Even if you honestly believe that most people who have achieved (or exceeded) a certain point are generally clueless, surely you can’t argue that what they have done works. After all, it worked didn’t it?

[quote]Professor X wrote:

He couldn’t teach someone who is 180lbs anything at all? Nothing? He looks like a bodybuilder, trains like a bodybuilder and knows absolutely NOTHING? That in itself is impressive.[/quote]

He is not as lean as a bodybuilder. You didn’t say “looks like a bodybuilder” earlier; you said 250 pounds and talked about “big”. He is big, and he’s right around 250 pounds. And nobody knows ABSOLUTELY nothing. But I bet if he just made up his own diet without reading any good information, he wouldn’t be too successful at keeping muscle and dropping fat.

Big friend could take skinny friend (150 lbs at 6’4") to the gym and mentor him, and I’m sure skinny friend will not get big. Skinny friend will probably get injured.

Skinny friend eats next to nothing, by the way.

Big friend did nothing special to get big. I mean he did not make a great effort. He lifts weights; but a lot of small guys lift weights too. He eats what he feels like and has no special weight-gaining diet whatsoever.

Are you being serious?

Yes, big guys exist who are naturally big and had no strategy for getting big.
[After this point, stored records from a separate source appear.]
-- ==== Sys2Proof/Laws/Keeps/Dma.lean ====
section
/-! SUPPORT. Sys2Proof/Laws/Keeps/Dma.lean: what the operations of Machine/Dma.lean keep. -/

namespace Sys2Proof.Machine
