-- ==== Sys2Proof/Laws/Keeps/Power.lean ====
section
/-! SUPPORT. Sys2Proof/Laws/Keeps/Power.lean: what the operations of Machine/Power.lean keep. -/

namespace Sys2Proof.Machine

theorem State.pairErr_keeps {s0 s : State} (h : Keeps s0 s) (a1 : Bool) (a2 : Bool) : Keeps s0 (State.pairErr s a1 a2) := by
  unfold State.pairErr
  try dsimp only
  repeat' (first | with_reducible assumption | with_reducible apply State.raise_keeps | split)
theorem State.thermal_keeps {s0 s : State} (h : Keeps s0 s) (a1 : QuadId) : Keeps s0 (State.thermal s a1) := by
  unfold State.thermal
  try dsimp only
  repeat' (first | with_reducible assumption | with_reducible apply State.raise_keeps | with_reducible apply State.setFld_keeps | split)
theorem State.senseUse_keeps {s0 s : State} (h : Keeps s0 s) (a1 : QuadId) (a2 : ℕ) (a3 : ℕ) (a4 : ℕ) (a5 : ℕ) (a6 : Bool) (a7 : Bool) (a8 : Bool) (a9 : Bool) (a10 : Bool) : Keeps s0 (State.senseUse s a1 a2 a3 a4 a5 a6 a7 a8 a9 a10) := by
  unfold State.senseUse
  try dsimp only
  repeat' (first | with_reducible assumption | with_reducible apply State.setRaw_keeps | with_reducible apply State.setQd_keeps | with_reducible apply State.thermal_keeps | with_reducible apply State.pairErr_keeps)
theorem State.sensor_keeps {s0 s : State} (h : Keeps s0 s) (a1 : QuadId) (a2 : ℕ) (a3 : ℕ) (a4 : ℕ) (a5 : ℕ) : Keeps s0 (State.sensor s a1 a2 a3 a4 a5) := by
  unfold State.sensor
  try dsimp only
  repeat' (first | with_reducible assumption | with_reducible apply State.setQd_keeps | with_reducible apply State.senseUse_keeps | split)
theorem execSensorUpdate_keeps {s0 s : State} (h : Keeps s0 s) (a0 : QuadId) (a1 : BitVec 10) (a2 : BitVec 10) (a3 : BitVec 10) (a4 : BitVec 10) : Out.Keeps (execSensorUpdate a0 a1 a2 a3 a4 s) s0 := by
  unfold execSensorUpdate
  refine Out.keeps_next ?_
  try dsimp only
  repeat' (first | with_reducible assumption | with_reducible apply State.sensor_keeps)
theorem execSensorStale_keeps {s0 s : State} (h : Keeps s0 s) (a0 : QuadId) : Out.Keeps (execSensorStale a0 s) s0 := by
  unfold execSensorStale
  refine Out.keeps_next ?_
  try dsimp only
  repeat' (first | with_reducible assumption | with_reducible apply State.senseUse_keeps | split)
theorem execVcoreLow_keeps {s0 s : State} (h : Keeps s0 s)  : Out.Keeps (execVcoreLow s) s0 := by
  unfold execVcoreLow
  refine Out.keeps_next ?_
  try dsimp only
  repeat' (first | with_reducible assumption | with_reducible apply State.raise_keeps | split)
theorem State.vlowTick_keeps {s0 s : State} (h : Keeps s0 s)  : Keeps s0 (State.vlowTick s) := by
  unfold State.vlowTick
  try dsimp only
  repeat' (first | with_reducible assumption | with_reducible apply State.setQd_keeps | with_reducible apply foldl_keeps_id | with_reducible apply foldl_keeps_fst | with_reducible apply foldl_keeps_snd | split | (intro))
theorem State.throttle_keeps {s0 s : State} (h : Keeps s0 s) (a1 : List ℕ) : Keeps s0 (State.throttle s a1) := by
  unfold State.throttle
  try dsimp only
  repeat' (first | with_reducible assumption | with_reducible apply State.setFld_keeps | with_reducible apply State.raise_keeps | split | (intro) | fail_if_no_progress with_reducible apply Keeps.lit | with_reducible exact Nat.le_refl _)
theorem execThrottleUpdate_keeps {s0 s : State} (h : Keeps s0 s) (a0 : List ℕ) : Out.Keeps (execThrottleUpdate a0 s) s0 := by
  unfold execThrottleUpdate
  refine Out.keeps_next ?_
  try dsimp only
  repeat' (first | with_reducible assumption | with_reducible apply State.throttle_keeps)
theorem execVoltageStep_keeps {s0 s : State} (h : Keeps s0 s)  : Out.Keeps (execVoltageStep s) s0 := by
  unfold execVoltageStep
  refine Out.keeps_next ?_
  try dsimp only
  repeat' (first | with_reducible assumption | with_reducible apply State.setFld_keeps | split | (intro) | (refine keeps_snd ?_ (by with_reducible assumption)) | (refine keeps_fst ?_ (by with_reducible assumption)) | fail_if_no_progress with_reducible apply Keeps.lit | with_reducible exact Nat.le_refl _)
theorem State.quadLose_keeps {s0 s : State} (h : Keeps s0 s) (a1 : QuadId) (a2 : Bool) : Keeps s0 (State.quadLose s a1 a2) := by
  unfold State.quadLose
  try dsimp only
  repeat' (first | with_reducible assumption | with_reducible apply State.setMac_keeps | with_reducible apply State.modNd_keeps | with_reducible apply State.setQd_keeps | with_reducible apply foldl_keeps_id | with_reducible apply foldl_keeps_fst | with_reducible apply foldl_keeps_snd | split | (intro))
theorem State.quadLoad_keeps {s0 s : State} (h : Keeps s0 s) (a1 : QuadId) (a2 : Bool) : Keeps s0 (State.quadLoad s a1 a2) := by
  unfold State.quadLoad
  try dsimp only
  repeat' (first | with_reducible assumption | with_reducible apply State.modNd_keeps | with_reducible apply OptKeeps.map | with_reducible apply OptKeeps.mapSnd | with_reducible apply foldl_keeps_id | with_reducible apply foldl_keeps_fst | with_reducible apply foldl_keeps_snd | split | (intro))
theorem State.quadStop_keeps {s0 s : State} (h : Keeps s0 s) (a1 : QuadId) : Keeps s0 (State.quadStop s a1) := by
  unfold State.quadStop
  try dsimp only
  repeat' (first | with_reducible assumption | with_reducible apply State.modNd_keeps | with_reducible apply foldl_keeps_id | with_reducible apply foldl_keeps_fst | with_reducible apply foldl_keeps_snd | split | (intro) | fail_if_no_progress with_reducible apply Keeps.lit | with_reducible exact Nat.le_refl _ | exact Nat.le_succ _ | (fail_if_no_progress dsimp only))
theorem State.gateRefuse_keeps {s0 s : State} (h : Keeps s0 s) (a1 : QuadId) (a2 : ℕ) : Keeps s0 (State.gateRefuse s a1 a2) := by
  unfold State.gateRefuse
  try dsimp only
  repeat' (first | with_reducible assumption | with_reducible apply State.raise_keeps | with_reducible apply State.setFld_keeps)
theorem State.gateGo_keeps {s0 s : State} (h : Keeps s0 s) (a1 : QuadId) : Keeps s0 (State.gateGo s a1) := by
  unfold State.gateGo
  try dsimp only
  repeat' (first | with_reducible assumption | with_reducible apply State.gateRefuse_keeps | with_reducible apply State.setFld_keeps | with_reducible apply State.modNd_keeps | with_reducible apply State.degrade_keeps | with_reducible apply State.setQd_keeps | with_reducible apply foldl_keeps_id | with_reducible apply foldl_keeps_fst | with_reducible apply foldl_keeps_snd | split | (intro))
theorem State.ungateGo_keeps {s0 s : State} (h : Keeps s0 s) (a1 : QuadId) : Keeps s0 (State.ungateGo s a1) := by
  unfold State.ungateGo
  try dsimp only
  repeat' (first | with_reducible assumption | with_reducible apply State.gateRefuse_keeps | with_reducible apply State.setFld_keeps | with_reducible apply State.setQd_keeps | split)
theorem execQuadrantGate_keeps {s0 s : State} (h : Keeps s0 s) (a0 : Src) (a1 : QuadId) : Out.Keeps (execQuadrantGate a0 a1 s) s0 := by
  unfold execQuadrantGate
  refine Out.keeps_next ?_
  try dsimp only
  repeat' (first | with_reducible assumption | with_reducible apply State.regDo_keeps | with_reducible apply State.gateGo_keeps | split | (intro))
theorem execQuadrantUngate_keeps {s0 s : State} (h : Keeps s0 s) (a0 : Src) (a1 : QuadId) : Out.Keeps (execQuadrantUngate a0 a1 s) s0 := by
  unfold execQuadrantUngate
  refine Out.keeps_next ?_
  try dsimp only
  repeat' (first | with_reducible assumption | with_reducible apply State.regDo_keeps | with_reducible apply State.ungateGo_keeps | split | (intro))
theorem State.quadOffNow_keeps {s0 s : State} (h : Keeps s0 s) (a1 : QuadId) : Keeps s0 (State.quadOffNow s a1) := by
  unfold State.quadOffNow
  try dsimp only
  repeat' (first | with_reducible assumption | with_reducible apply State.quadLose_keeps | with_reducible apply State.degrade_keeps | with_reducible apply State.setQd_keeps)
theorem execGatingDone_keeps {s0 s : State} (h : Keeps s0 s) (a0 : QuadId) : Out.Keeps (execGatingDone a0 s) s0 := by
  unfold execGatingDone
  refine Out.keeps_next ?_
  try dsimp only
  repeat' (first | with_reducible assumption | with_reducible apply State.quadOffNow_keeps | split)
theorem State.quadUp_keeps {s0 s : State} (h : Keeps s0 s) (a1 : QuadId) : Keeps s0 (State.quadUp s a1) := by
  unfold State.quadUp
  try dsimp only
  repeat' (first | with_reducible assumption | with_reducible apply State.quadLoad_keeps | with_reducible apply State.quadLose_keeps | with_reducible apply State.quadStop_keeps | with_reducible apply State.quenchSync_keeps | with_reducible apply State.degrade_keeps | with_reducible apply State.thermal_keeps | with_reducible apply State.setQd_keeps | with_reducible apply foldl_keeps_id | with_reducible apply foldl_keeps_fst | with_reducible apply foldl_keeps_snd | split | (intro) | fail_if_no_progress with_reducible apply Keeps.lit | with_reducible exact Nat.le_refl _ | exact Nat.le_succ _ | (fail_if_no_progress dsimp only))
theorem execUngatingFillDone_keeps {s0 s : State} (h : Keeps s0 s) (a0 : QuadId) : Out.Keeps (execUngatingFillDone a0 s) s0 := by
  unfold execUngatingFillDone
  refine Out.keeps_next ?_
  try dsimp only
  repeat' (first | with_reducible assumption | with_reducible apply State.goOn_keeps | with_reducible apply State.quadUp_keeps | split)
theorem execUngateTimeout_keeps {s0 s : State} (h : Keeps s0 s) (a0 : QuadId) : Out.Keeps (execUngateTimeout a0 s) s0 := by
  unfold execUngateTimeout
  refine Out.keeps_next ?_
  try dsimp only
  repeat' (first | with_reducible assumption | with_reducible apply State.raise_keeps | with_reducible apply State.quadOffNow_keeps | split)

end Sys2Proof.Machine
end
How would they advise? Big and super lean, now that’s another story.

I am always interested in achievement and I always ask people what they do. But sometimes, they really don’t know. So I don’t assume they always will.

I would not say that my big (I wouldn’t say massive; he’s about 250) friend has gained more muscle than me. He’s never been skinny. Relatively speaking, I increased my bodyweight by 30% in 16 weeks when I started training. That sounds maybe almost unbelievable, except that before I started, I was a very skinny ectomorph who had lost weight due to a long illness. Compared to my typical weight before the illness, I increased my bodyweight by 15% in those first 16 weeks.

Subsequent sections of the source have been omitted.